Owners of DC have figured out how to earn massive profits and dentists still want to earn the same salary as before, leaving the added costs to be pushed onto patients. Added costs to patients come in the form of trends that already existed in dentistry, but the rise of DC has only made it worse. These trends include dentists aggressively marketing cosmetic procedures like veneers, telling patients that a normal metal filling needs to be replaced with a metal free tooth coloured filling, or a dentist telling you that you have 3 cavities when you have 1 or 2.Many people trust their dentist and are unaware they may be doing this. While there are many reputable dentists, these trends do erode public trust in the dental profession. A 2009 Ipsos Reid poll of Canadians found more people see dentists as businesspeople than doctors.In the US, dental corporations have paid tens of millions of dollars from numerous lawsuits due to overbilling and overtreatment, and Canada is following closely in their footsteps.
Why is it important to expand dental care in the middle of a pandemic and economic crisis?
As 95% of spending on dental care in Canada is private, most people rely on work-related dental insurance to access care rather than the government. This is unstable as they can lose their dental insurance when they retire, leave an abusive relationship where they rely on a partner’s insurance, or become unemployed.
The Covid-19 pandemic and its associated economic crisis has been a prime example of this.
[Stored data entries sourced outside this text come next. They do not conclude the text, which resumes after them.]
/-- Settles O57: the segment base is read off the last override. -/
theorem segmentBaseOfLastPrefix : Obligations.SegmentBaseOfLastPrefix := by
  intro s pre post p hpost
  refine ⟨?_, ?_, fun hfs hgs hsize => ?_, ?_, fun _ _ _ => rfl, fun _ _ => rfl⟩
  · rw [segBase, segOverride_append hpost (by decide)]
  · rw [segBase, segOverride_append hpost (by decide)]
  · rw [segBase, segOverride_append hpost hsize]
    cases p with
    | fs => exact absurd rfl hfs
    | gs => exact absurd rfl hgs
    | es | cs | ss | ds | addrSize => rfl
  · rw [segBase, segOverride_of_only hpost]

end Sys2Proof.Machine
end
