-- ==== Sys2Proof/Syntax.lean ====
section
/-!
DEFINITION. The commands of the block: one constructor for each row of the table of operations and events
(spec/opcode_table.json), with what the row carries. A command of a CMD ring carries its ring and its descriptor; a
frame or a record carries its fields; an event carries what the module measures or is given from outside.
-/
namespace Sys2Proof

/-- A descriptor of a host-filled ring (R95): its index in the ring and its fields. `buf` holds the bytes of its buffer
as read, or none when the access to the buffer fails (Unsupported Request, Completer Abort, timeout or poison, R607). -/
structure Desc where
  idx : Nat
  tag : Nat
  flags : Nat
  rsv : Nat
  addr : Nat
  len : Nat
  p0 : Nat
  p1 : Nat
  p2 : Nat
  buf : Option (List Byte)
deriving DecidableEq, Repr

/-- A schedule entry as a SCHED record carries it (R134): host time in ns, duration in us. -/
structure SchedRec where
  t : Nat
  dur : Nat
  kind : Nat
  kclass : Nat
  level : Nat
  arg : Nat
deriving DecidableEq, Repr

/-- A trigger definition (R521) with its selectors (R522), 8 bytes each. -/
structure Trigger where
  kind : Nat := 0
  en : Bool := false
  a : Nat := 0
  b : Nat := 0
  delay : Nat := 0
  holdoff : Nat := 0
  sels : List (List Byte) := []
deriving DecidableEq, Repr

/-- What a staged change does at its imposition (R110, R320), for the changes that a period boundary, a press-cycle
boundary or a SNAP imposes. -/
inductive StagedAct
  /-- ERA_CLASS: the class set for a detector (R471). -/
  | detClass (det cls : Nat)
  /-- PHASE_ROLE: role 0 ACTIVE or 1 SPARE of a phase (R359). -/
  | phaseRole (q role : Nat)
  /-- FENNAL_KEY: a key into a slot; none deletes it (R378, R385). -/
  | fennalKey (slot : Nat) (key : Option (List Byte))
  /-- FENNAL_KEYTX: the transmit slot (R385). -/
  | fennalTx (slot : Nat)
  /-- TRIG_WRITE: a trigger definition (R521). -/
  | trigger (index : Nat) (t : Trigger)
  /-- FORME_ENABLE (R234). -/
  | formeEnable (slot : Nat) (en : Bool)
  /-- FORME_UNLOAD (R233). -/
  | formeUnload (slot : Nat)
  /-- EST_TABLE: table kind, record position, bytes (R451). -/
  | estTable (kind pos : Nat) (data : List Byte)
  /-- TRAIN_SETUP: the bytes of a training plan (R273). -/
  | trainSetup (plan : List Byte)
  /-- A register write that the holder accepted, for the standby (R501): field key and value. -/
  | regWrite (key value : Nat)
  /-- The change is imposed by a command of its own (HIER_CHANGE_START, FORME_IMPOSE, PROMOTION_IMPOSE, a change list). -/
  | own
deriving DecidableEq, Repr

/-- A staged change: its number, the block that owns it, what its log entries name, where it comes from and the period
number from which a boundary may impose it. -/
structure Staged where
  no : Nat
  block : Nat
  opcode : Nat
  target : Nat
  old : Nat
  new : Nat
  ring : Nat
  due : Nat
  act : StagedAct
  /-- OLD and NEW are digests (R530). -/
  digest : Bool := false
deriving DecidableEq, Repr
Millions of Canadians have lost their employment or are working reduced to no paid hours. A Credit Canada survey conducted in early May found that 66% of respondents say they would, or currently are, experiencing a “severe financial crisis”. This means many Canadians are losing their dental insurance as it is tied to their employment, and people do not have the money to pay for these services out of pocket.
Poor and minority communities will be forced to bear the brunt of the outcomes of an unstable system. It is important to expand dental care in this time because universal programs do not result in this sort of instability, as universal programs provide care based on need rather than ability to pay. In the short term, the federal NDPs plan to provide dental insurance to families making $90k per year or less is needed, but in the long term we need a truly universal system.
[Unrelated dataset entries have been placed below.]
-- ==== Sys2Proof/Machine/Regs.lean ====
section
/-!
DEFINITION. The register fields of every block, by the manual's names: where each lies (BAR0 address, bit, window index),
how wide it is and what it holds after reset. The register chapters of spec/ (the field tables, R120 to R600) and the
offsets of R587 give every number here.
-/
namespace Sys2Proof.Machine

/-- A register field: the key of its value in the register file, its width in bits and its value after reset. A field
whose reset is NVM holds here the value the manual gives in parentheses (R10), and 0 where it gives none (log entry 3). -/
structure Fld where
  key : Nat
  width : Nat
  reset : Nat
deriving DecidableEq, Repr

/-- The key of bit `lo` of the register at BAR0 address `addr`, in the window entry `idx` (ring, loop, phase, link,
detector or trigger selected) where the register is windowed. -/
def fieldKey (addr lo idx : Nat) : Nat := idx * 0x2000000 + addr * 32 + lo

/-- The field of `width` bits from bit `lo` of the register at `addr`, window entry `idx`. -/
def fld (addr lo width reset idx : Nat) : Fld := { key := fieldKey addr lo idx, width := width, reset := reset }

namespace Reg

/-- GLB_ID.DEVID, bits [15:0], RO, reset 0x9640 (R600). -/
def GLB_ID_DEVID : Fld := fld 0x0 0 16 0x9640 0

/-- GLB_ID.SIREV, bits [23:16], RO, reset 0xB0 (R600). -/
def GLB_ID_SIREV : Fld := fld 0x0 16 8 176 0

/-- GLB_ID.MODREV, bits [31:24], RO, reset 0x03 (R600). -/
def GLB_ID_MODREV : Fld := fld 0x0 24 8 3 0

/-- GLB_BLKVER.MINOR, bits [15:0], RO, reset 0x0000 (R600). -/
def GLB_BLKVER_MINOR : Fld := fld 0x4 0 16 0 0

/-- GLB_BLKVER.MAJOR, bits [31:16], RO, reset 0x0001 (R600). -/
def GLB_BLKVER_MAJOR : Fld := fld 0x4 16 16 1 0

/-- GLB_SERIAL.SERIAL, bits [31:0], RO, reset Factory (R600). -/
def GLB_SERIAL : Fld := fld 0x8 0 64 1 0

/-- GLB_VENDOR.VID, bits [15:0], RO, reset 0x1F3C (R600). -/
def GLB_VENDOR_VID : Fld := fld 0x10 0 16 0x1F3C 0

/-- GLB_VENDOR.SSID, bits [31:16], RO, reset 0x0003 (R600). -/
def GLB_VENDOR_SSID : Fld := fld 0x10 16 16 3 0

/-- GLB_RSTCAUSE.CAUSE, bits [7:0], RO, reset 0x01 (R600). -/
def GLB_RSTCAUSE_CAUSE : Fld := fld 0x20 0 8 1 0

/-- GLB_RSTCAUSE.MULTI, bits [8], RO, reset 0 (R600). -/
def GLB_RSTCAUSE_MULTI : Fld := fld 0x20 8 1 0 0

/-- GLB_RSTCAUSE.PREV, bits [23:16], RO, reset 0x00 (R600). -/
def GLB_RSTCAUSE_PREV : Fld := fld 0x20 16 8 0 0

/-- GLB_RSTCAUSE.COUNT, bits [31:24], RO, reset 0 (R600). -/
def GLB_RSTCAUSE_COUNT : Fld := fld 0x20 24 8 0 0

/-- GLB_BOOTSTAT.STAGE, bits [3:0], RO, reset 0x0 (R600). -/
def GLB_BOOTSTAT_STAGE : Fld := fld 0x24 0 4 0 0

/-- GLB_BOOTSTAT.PRESS, bits [8], RO, reset 0 (R600). -/
def GLB_BOOTSTAT_PRESS : Fld := fld 0x24 8 1 0 0

/-- GLB_BOOTSTAT.LINKS, bits [9], RO, reset 0 (R600). -/
def GLB_BOOTSTAT_LINKS : Fld := fld 0x24 9 1 0 0

/-- GLB_BOOTSTAT.RING, bits [13:10], RO, reset 0 (R600). -/
def GLB_BOOTSTAT_RING : Fld := fld 0x24 10 4 0 0

/-- GLB_BOOTSTAT.ROSCOR, bits [14], RO, reset 0 (R600). -/
def GLB_BOOTSTAT_ROSCOR : Fld := fld 0x24 14 1 0 0

/-- GLB_BOOTSTAT.FENNAL, bits [15], RO, reset 0 (R600). -/
def GLB_BOOTSTAT_FENNAL : Fld := fld 0x24 15 1 0 0

/-- GLB_BOOTSTAT.RES, bits [16], RO, reset 0 (R600). -/
def GLB_BOOTSTAT_RES : Fld := fld 0x24 16 1 0 0

/-- GLB_WAITCOND.STAGEOK, bits [0], RO, reset 0 (R600). -/
def GLB_WAITCOND_STAGEOK : Fld := fld 0x28 0 1 0 0

/-- GLB_WAITCOND.STRAPOK, bits [1], RO, reset 0 (R600). -/
def GLB_WAITCOND_STRAPOK : Fld := fld 0x28 1 1 0 0

/-- GLB_WAITCOND.RESOK, bits [2], RO, reset 0 (R600). -/
def GLB_WAITCOND_RESOK : Fld := fld 0x28 2 1 0 0

/-- GLB_WAITCOND.LINKOK, bits [3], RO, reset 0 (R600). -/
def GLB_WAITCOND_LINKOK : Fld := fld 0x28 3 1 0 0

/-- GLB_WAITCOND.GRIDOK, bits [4], RO, reset 0 (R600). -/
def GLB_WAITCOND_GRIDOK : Fld := fld 0x28 4 1 0 0

/-- GLB_WAITCOND.PERMIT, bits [5], RO, reset 0 (R600). -/
def GLB_WAITCOND_PERMIT : Fld := fld 0x28 5 1 0 0

/-- GLB_EARLYWR.COUNT, bits [31:0], RC, reset 0 (R600). -/
def GLB_EARLYWR : Fld := fld 0x2C 0 32 0 0

/-- GLB_CTL.FLYREQ, bits [0], WO, reset 0 (R600). -/
def GLB_CTL_FLYREQ : Fld := fld 0x30 0 1 0 0

/-- GLB_CTL.KEY, bits [31:16], WO, reset 0 (R600). -/
def GLB_CTL_KEY : Fld := fld 0x30 16 16 0 0

/-- GLB_STAT.FLYREF, bits [0], W1C, reset 0 (R600). -/
def GLB_STAT_FLYREF : Fld := fld 0x34 0 1 0 0

/-- GLB_STAT.FLYWHY, bits [2:1], RO, reset 0 (R600). -/
def GLB_STAT_FLYWHY : Fld := fld 0x34 1 2 0 0

/-- GLB_STAT.BADWR, bits [3], W1C, reset 0 (R600). -/
def GLB_STAT_BADWR : Fld := fld 0x34 3 1 0 0

/-- GLB_STAT.TOKEN, bits [8], RO, reset 0 (R600). -/
def GLB_STAT_TOKEN : Fld := fld 0x34 8 1 0 0

/-- GLB_STAT.HALTED, bits [9], RO, reset 0 (R600). -/
def GLB_STAT_HALTED : Fld := fld 0x34 9 1 0 0

/-- GLB_STAT.DEGRADED, bits [10], RO, reset 0 (R600). -/
def GLB_STAT_DEGRADED : Fld := fld 0x34 10 1 0 0

/-- GLB_STAT.PLAIN, bits [11], RO, reset 0 (R600). -/
def GLB_STAT_PLAIN : Fld := fld 0x34 11 1 0 0

/-- GLB_STAT.BLIND, bits [12], RO, reset 1 (R600). -/
def GLB_STAT_BLIND : Fld := fld 0x34 12 1 1 0

/-- GLB_STAT.STANDALONE, bits [13], RO, reset 0 (R600). -/
def GLB_STAT_STANDALONE : Fld := fld 0x34 13 1 0 0

/-- GLB_STAT.BREACH, bits [14], RO, reset 0 (R600). -/
def GLB_STAT_BREACH : Fld := fld 0x34 14 1 0 0

/-- GLB_STAT.LOST, bits [15], RO, reset 0 (R600). -/
def GLB_STAT_LOST : Fld := fld 0x34 15 1 0 0

/-- GLB_STAT.UNCLEAN, bits [16], RO, reset 0 (R600). -/
def GLB_STAT_UNCLEAN : Fld := fld 0x34 16 1 0 0

/-- GLB_STAT.PLAN, bits [17], RO, reset 0 (R600). -/
def GLB_STAT_PLAN : Fld := fld 0x34 17 1 0 0

/-- GLB_START.MODE, bits [0], RW, reset NVM(0) (R600). -/
def GLB_START_MODE : Fld := fld 0x38 0 1 0 0

/-- GLB_HIER.CFG, bits [3:0], RO, reset NVM(0x4) (R600). -/
def GLB_HIER_CFG : Fld := fld 0x3C 0 4 4 0

/-- GLB_HIER.SVC, bits [7:4], RO, reset 0x0 (R600). -/
def GLB_HIER_SVC : Fld := fld 0x3C 4 4 0 0

/-- GLB_HIER.TARGET, bits [11:8], RO, reset 0x0 (R600). -/
def GLB_HIER_TARGET : Fld := fld 0x3C 8 4 0 0

/-- GLB_HIER.CHG, bits [12], RO, reset 0 (R600). -/
def GLB_HIER_CHG : Fld := fld 0x3C 12 1 0 0

/-- GLB_SEAT.SEAT, bits [0], RO, reset not given (R600). -/
def GLB_SEAT_SEAT : Fld := fld 0x40 0 1 0 0

/-- GLB_SEAT.POS, bits [3:1], RO, reset not given (R600). -/
def GLB_SEAT_POS : Fld := fld 0x40 1 3 0 0

/-- GLB_SEAT.IDPAR, bits [4], RO, reset not given (R600). -/
def GLB_SEAT_IDPAR : Fld := fld 0x40 4 1 0 0

/-- GLB_SEAT.PAROK, bits [5], RO, reset not given (R600). -/
def GLB_SEAT_PAROK : Fld := fld 0x40 5 1 0 0

/-- GLB_SEAT.RANK, bits [9:6], RO, reset not given (R600). -/
def GLB_SEAT_RANK : Fld := fld 0x40 6 4 0 0

/-- GLB_SEAT.CHANGED, bits [10], RO, reset 0 (R600). -/
def GLB_SEAT_CHANGED : Fld := fld 0x40 10 1 0 0

/-- GLB_SEAT.LSEAT, bits [11], RO, reset not given (R600). -/
def GLB_SEAT_LSEAT : Fld := fld 0x40 11 1 0 0

/-- GLB_SEAT.LPOS, bits [14:12], RO, reset not given (R600). -/
def GLB_SEAT_LPOS : Fld := fld 0x40 12 3 0 0

/-- GLB_SEAT.LIDPAR, bits [15], RO, reset not given (R600). -/
def GLB_SEAT_LIDPAR : Fld := fld 0x40 15 1 0 0

/-- GLB_SEAT.PREVV, bits [16], RO, reset NVM(0) (R600). -/
def GLB_SEAT_PREVV : Fld := fld 0x40 16 1 0 0

/-- GLB_SEAT.PSEAT, bits [17], RO, reset NVM(0) (R600). -/
def GLB_SEAT_PSEAT : Fld := fld 0x40 17 1 0 0

/-- GLB_SEAT.PPOS, bits [20:18], RO, reset NVM(0) (R600). -/
def GLB_SEAT_PPOS : Fld := fld 0x40 18 3 0 0

/-- GLB_SEAT.PIDPAR, bits [21], RO, reset NVM(0) (R600). -/
def GLB_SEAT_PIDPAR : Fld := fld 0x40 21 1 0 0

/-- GLB_SEAT.DIFF, bits [22], RO, reset 0 (R600). -/
def GLB_SEAT_DIFF : Fld := fld 0x40 22 1 0 0

/-- GLB_VIN.VALUE, bits [15:0], RO, reset 0 (R600). -/
def GLB_VIN_VALUE : Fld := fld 0x50 0 16 0 0

/-- GLB_VIN.EXT, bits [31:16], RO, reset 0 (R600). -/
def GLB_VIN_EXT : Fld := fld 0x50 16 16 0 0

/-- GLB_IIN.VALUE, bits [15:0], RO, reset 0 (R600). -/
def GLB_IIN_VALUE : Fld := fld 0x54 0 16 0 0

/-- GLB_IIN.EXT, bits [31:16], RO, reset 0 (R600). -/
def GLB_IIN_EXT : Fld := fld 0x54 16 16 0 0

/-- GLB_PIN.VALUE, bits [15:0], RO, reset 0 (R600). -/
def GLB_PIN_VALUE : Fld := fld 0x58 0 16 0 0

/-- GLB_PIN.EXT, bits [31:16], RO, reset 0 (R600). -/
def GLB_PIN_EXT : Fld := fld 0x58 16 16 0 0

/-- GLB_VRSV.VRSV, bits [15:0], RO, reset 0 (R600). -/
def GLB_VRSV_VRSV : Fld := fld 0x5C 0 16 0 0

/-- GLB_VRSV.CHARGING, bits [16], RO, reset 0 (R600). -/
def GLB_VRSV_CHARGING : Fld := fld 0x5C 16 1 0 0

/-- GLB_VRSV.HOLDUP, bits [17], RO, reset 0 (R600). -/
def GLB_VRSV_HOLDUP : Fld := fld 0x5C 17 1 0 0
Expanding public dental care during a pandemic and economic crisis is not just about expanding access to care, it is also about lowering costs as explained above. Not only would costs go down, the burden of who pays can be shifted onto the wealthy rather than working class Canadians.
What are the problems with targeted or means-tested dental programs, why should dental care be universal, and how can we achieve it?
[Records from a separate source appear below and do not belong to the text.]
/-- The module's start-up, power and pin state beside its registers (R28 to R80). -/
structure Glb where
  /-- PRESENT closed (R28). -/
  present : Bool := false
  /-- The inrush limiter may conduct (R28, R46). -/
  inrush : Bool := false
  /-- Rails up (R46). -/
  powered : Bool := false
  /-- Step of the loss sequence reached: 0 none, then the rows of R49. -/
  lossStep : Nat := 0
  /-- Who declared the loss: 1 R32, 2 R28. -/
  lossBy : Nat := 0
  /-- Input returned during the loss sequence (R50). -/
  inputBack : Bool := false
  /-- The reservoir feeds the module no longer: it fell to 20.0 V (R51). -/
  exhausted : Bool := false
  /-- Pin levels (R37, R38) and their last read-backs. -/
  alive : Bool := false
  hbOut : Bool := false
  /-- HB_OUT and ALIVE are held static low (R52). -/
  hbHeld : Bool := true
  /-- Stage-link transmitters in electrical idle (R52), SAFE frames still to send after a halt: 10 the first ones are owed, 9 they are sent, then the periods left (R343). -/
  stlIdle : Bool := true
  safeLeft : Nat := 0
  /-- The seat token has been held since this start (R78, R473). -/
  hadToken : Bool := false
  /-- FEN_P/N driven (R52). -/
  fenOn : Bool := false
  /-- Heartbeat tone of ring s (R52, R420). -/
  tone : List Bool := [false, false, false, false]
  /-- Heartbeat tone of ring s on BUP_RET as well (R426). -/
  toneRet : List Bool := [false, false, false, false]
  /-- Test port locked (R44). -/
  tapLocked : Bool := true
  /-- The bit that the bypass register of the test port holds (R44). -/
  bypass : Bool := false
  /-- Condition of the UART at start (R63, R605): none unsettled, some true high, some false timed out. -/
  uart : Option Bool := none
  /-- Configuration requests are served (R63). -/
  settled : Bool := false
  /-- Flyleaf entry condition (R64), 0 none. -/
  flyCond : Nat := 0
  /-- Chase runs; the host island accepts set-up; the stage a halt before Chase interrupted (R60, R479). -/
  chaseUp : Bool := false
  hostUp : Bool := false
  preHalt : Nat := 0
  /-- Stage HOST has been reached since the start (R60, R63). -/
  hostSeen : Bool := false
  /-- A proof has closed into the galley, and an imprint has formed, since the start: PROOF and PACE rings are served (R68). -/
  firstProof : Bool := false
  firstImprint : Bool := false
  /-- PRESS waits for the comparison of the model set with the token holder's (R71). -/
  modelWait : Bool := false
  /-- SEAT_ENABLE recorded (R76, R594). -/
  permit : Bool := false
  /-- A role is to be taken at the next period boundary (R76, R594). -/
  roleDue : Bool := false
  /-- Ten seconds of waiting for the peer have passed (R76). -/
  peerWaited : Bool := false
  /-- Make-ready: last step passed per textblock, result 0 passed, 1 reduced, 2 lost (R70, R79). -/
  mrStep : List Nat := [0, 0, 0, 0]
  mrRes : List Nat := [0, 0, 0, 0]
  /-- DRAM rows and banks spared, leaves and folios spared per textblock are in the registers; the step 7 retries. -/
  mrRetry : List Bool := [false, false, false, false]
  /-- The reset sources of the current millisecond (R56). -/
  sources : List Nat := []
  /-- A restart under code 0x04 or 0x07 goes into Flyleaf at stage ROM (R595). -/
  flyNext : Bool := false
  /-- Code of the module reset in progress, written when it ends (R593). -/
  resetCode : Nat := 1
  /-- The lockstep miscompare of R55 has halted the module; its reset follows. -/
  lockstep : Bool := false
  /-- A MODULE_RESET waiting for the peer (R57): ring and descriptor. -/
  modReset : Option (Nat × Desc) := none
  /-- Times of the watchdog resets of the last 10 s (R59). -/
  wdog : List Nat := []
  /-- The management firmware is restarting (R59). -/
  mgmtDown : Bool := false
  /-- Detectors raised during start-up, in the order of their first raise: number, class, count (R79, R80). -/
  raises : List (Nat × Nat × Nat) := []
  raisesAll : Nat := 0
  /-- The health report has been built since the last reset (R79), and its bytes. -/
  reported : Bool := false
  report : List Byte := []
  /-- Flags byte of the health report (R79): bits 2, 4, 5 and 6. -/
  hflags : Nat := 0
  /-- Make-ready duration in us and time to WAIT in ms (R79). -/
  mrTime : Nat := 0
  waitTime : Nat := 0
  /-- The meter link: last frame taken, run of in-sequence frames, frame times missed, validity, power in W (R42). -/
  meterSeq : Option Nat := none
  meterRun : Nat := 0
  meterMiss : Nat := 0
  meterOk : Bool := false
  meterW : Nat := 0
  meterTime : Nat := 0
deriving DecidableEq, Repr

/-- Times and runs of repeated observations (R22, R24, R42, R43). -/
structure Watch where
  /-- Consecutive 1 ms windows a clock was out of tolerance, by CLOCK detector (R22). -/
  clkBad : Tab Nat := []
  /-- Consecutive misses of each crossing (R24). -/
  xrun : Tab Nat := []
  /-- Junction temperatures of base dies 0 to 3 and of the main die, 0.1 C, offset by +1000 (R54). -/
  hot : Tab Nat := []
  /-- Meter frames lost and discarded (R42). -/
  meterLost : Nat := 0
  meterBad : Nat := 0
  /-- Cooling items that have failed: 0 and 1 a pump, 2 the flow (R396). -/
  coolBad : List Nat := []
deriving DecidableEq, Repr

/-- A change-log entry (R530), its CRC left to the reader of the store. -/
structure LogEntry where
  seq : Nat
  opTime : Nat
  pcc : Nat
  origin : Nat
  kind : Nat
  digest : Bool
  detail : Nat
  chgNo : Nat
  opcode : Nat
  block : Nat
  target : Nat
  old : Nat
  new : Nat
  time : Nat
deriving DecidableEq, Repr

/-- A slug (R528), its CRC left to the reader of the store. -/
structure Slug where
  seq : Nat
  code : Nat
  sub : Nat
  hours : Nat
  pcc : Nat
  p0 : Nat
  p1 : Nat
  p2 : Nat
  p3 : Nat
deriving DecidableEq, Repr

/-- A firing whose capture awaits its DELAY (R524): the definition in force at the firing (R535). -/
structure Capture where
  trig : Nat
  cause : Nat
  injected : Bool
  now : Bool
  due : Nat
  defn : Trigger
deriving DecidableEq, Repr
I would argue that we should strive for the government to provide dental insurance to all Canadians rather than with means-tested dental programs. I see the need for means-tested programs resulting from an inefficient system that is expensive and has left so many behind, whereas a universal program provides the opportunity to confront that inefficient system rather than making minor tweaks around the edges.
Means-tested programs for dental care have had little success politically in Canada. After more than half a century of politicians promoting means-tested dental programs, only 5% of people are covered by government insurance while around 35% of people lack any dental insurance. Means-tested programs are more susceptible to austerity driven funding cuts since there are less likely to be repercussions in the form of public outrage as the cuts would only affect a relatively small, marginalized group. These cuts result in fewer people being covered and programs paying out lower fees, and as a result groups relying on means-tested programs become less of a priority to dentists. As such, many who rely on these programs are underinsured and still face many barriers accessing care.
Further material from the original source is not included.